-- ==== Sys2Proof/Proofs/ResetInvariants.lean ====
section
/-! PROOFS. The machine after reset meets every invariant: its instances are at their reset values (R42, R67,
R105, R107), its queues are empty, and no table is in force (R161, R179). -/

namespace Sys2Proof.Machine

/-! ### The instances after reset -/

theorem reset_axis (a : Fin 6) : State.reset.run.axes[a] = resetAxis := replicate_get _ a

theorem reset_trunk (t : Fin 4) : State.reset.run.trunks[t] = resetTrunk := replicate_get _ t

theorem reset_zone (z : Fin 8) : State.reset.run.zones[z] = resetZone := replicate_get _ z

/-! ### The invariants -/

theorem settled_reset : Settled State.reset := by
  refine ⟨fun z => ?_, (chainImage_reset rfl).symm, rfl⟩
  rw [zoneStateNow_inactive (by rw [reset_zone]; rfl), reset_zone]
  rfl

theorem eventsInOrder_reset : EventsInOrder State.reset := ⟨Nat.zero_le _, Nat.zero_le _, 0, rfl⟩

theorem consoleInBounds_reset : ConsoleInBounds State.reset :=
  ⟨Nat.zero_le _, Nat.zero_le _, Nat.zero_le _⟩

theorem haltedHaveCauses_reset : HaltedHaveCauses State.reset := fun a => by
  rw [reset_axis]
  decide

theorem callsInOrder_reset : CallsInOrder State.reset := ⟨Nat.zero_le _, .nil, by rintro k ⟨⟩⟩

theorem queuesInBounds_reset : QueuesInBounds State.reset := fun t => by
  rw [reset_trunk]
  exact Nat.zero_le _

theorem stoppedBySafety_reset : StoppedBySafety State.reset := by
  refine ⟨fun a _ => ?_, fun _ => ⟨fun a => ?_, fun t => ?_⟩, iff_of_true rfl rfl⟩
  · rw [reset_axis]
    decide
  · rw [reset_axis]
    rfl
  · rw [reset_trunk]
    exact ⟨rfl, rfl, rfl⟩

theorem tablesSound_reset : TablesSound State.reset := by
  refine ⟨tablesFit_reset, fun hforce => Bool.noConfusion hforce, fun hsave => ?_, fun _ => rfl⟩
  rcases hsave with hwriting | hverifying
  · cases hwriting
  · cases hverifying

/-- Settles O55: invariant by invariant, from the reset values of the instances each one speaks of. -/
theorem resetMeetsTheInvariants : Obligations.ResetMeetsTheInvariants :=
  ⟨settled_reset, eventsInOrder_reset, consoleInBounds_reset, haltedHaveCauses_reset,
    callsInOrder_reset, queuesInBounds_reset, rfl, stoppedBySafety_reset, tablesSound_reset, rfl⟩

end Sys2Proof.Machine
end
------------------------------
__About this task__. Output each line of the material exactly, keeping every word as it appears.

__Response area__.
-- ==== Sys2Proof/Proofs/ResetInvariants.lean ====
section
/-! PROOFS. The machine after reset meets every invariant: its instances are at their reset values (R42, R67,
R105, R107), its queues are empty, and no table is in force (R161, R179). -/

namespace Sys2Proof.Machine

/-! ### The instances after reset -/

theorem reset_axis (a : Fin 6) : State.reset.run.axes[a] = resetAxis := replicate_get _ a

theorem reset_trunk (t : Fin 4) : State.reset.run.trunks[t] = resetTrunk := replicate_get _ t

theorem reset_zone (z : Fin 8) : State.reset.run.zones[z] = resetZone := replicate_get _ z

/-! ### The invariants -/

theorem settled_reset : Settled State.reset := by
  refine ⟨fun z => ?_, (chainImage_reset rfl).symm, rfl⟩
  rw [zoneStateNow_inactive (by rw [reset_zone]; rfl), reset_zone]
  rfl

theorem eventsInOrder_reset : EventsInOrder State.reset := ⟨Nat.zero_le _, Nat.zero_le _, 0, rfl⟩

theorem consoleInBounds_reset : ConsoleInBounds State.reset :=
  ⟨Nat.zero_le _, Nat.zero_le _, Nat.zero_le _⟩

theorem haltedHaveCauses_reset : HaltedHaveCauses State.reset := fun a => by
  rw [reset_axis]
  decide

theorem callsInOrder_reset : CallsInOrder State.reset := ⟨Nat.zero_le _, .nil, by rintro k ⟨⟩⟩

theorem queuesInBounds_reset : QueuesInBounds State.reset := fun t => by
  rw [reset_trunk]
  exact Nat.zero_le _

theorem stoppedBySafety_reset : StoppedBySafety State.reset := by
  refine ⟨fun a _ => ?_, fun _ => ⟨fun a => ?_, fun t => ?_⟩, iff_of_true rfl rfl⟩
  · rw [reset_axis]
    decide
  · rw [reset_axis]
    rfl
  · rw [reset_trunk]
    exact ⟨rfl, rfl, rfl⟩

theorem tablesSound_reset : TablesSound State.reset := by
  refine ⟨tablesFit_reset, fun hforce => Bool.noConfusion hforce, fun hsave => ?_, fun _ => rfl⟩
  rcases hsave with hwriting | hverifying
  · cases hwriting
  · cases hverifying

/-- Settles O55: invariant by invariant, from the reset values of the instances each one speaks of. -/
theorem resetMeetsTheInvariants : Obligations.ResetMeetsTheInvariants :=
  ⟨settled_reset, eventsInOrder_reset, consoleInBounds_reset, haltedHaveCauses_reset,
    callsInOrder_reset, queuesInBounds_reset, rfl, stoppedBySafety_reset, tablesSound_reset, rfl⟩

end Sys2Proof.Machine
end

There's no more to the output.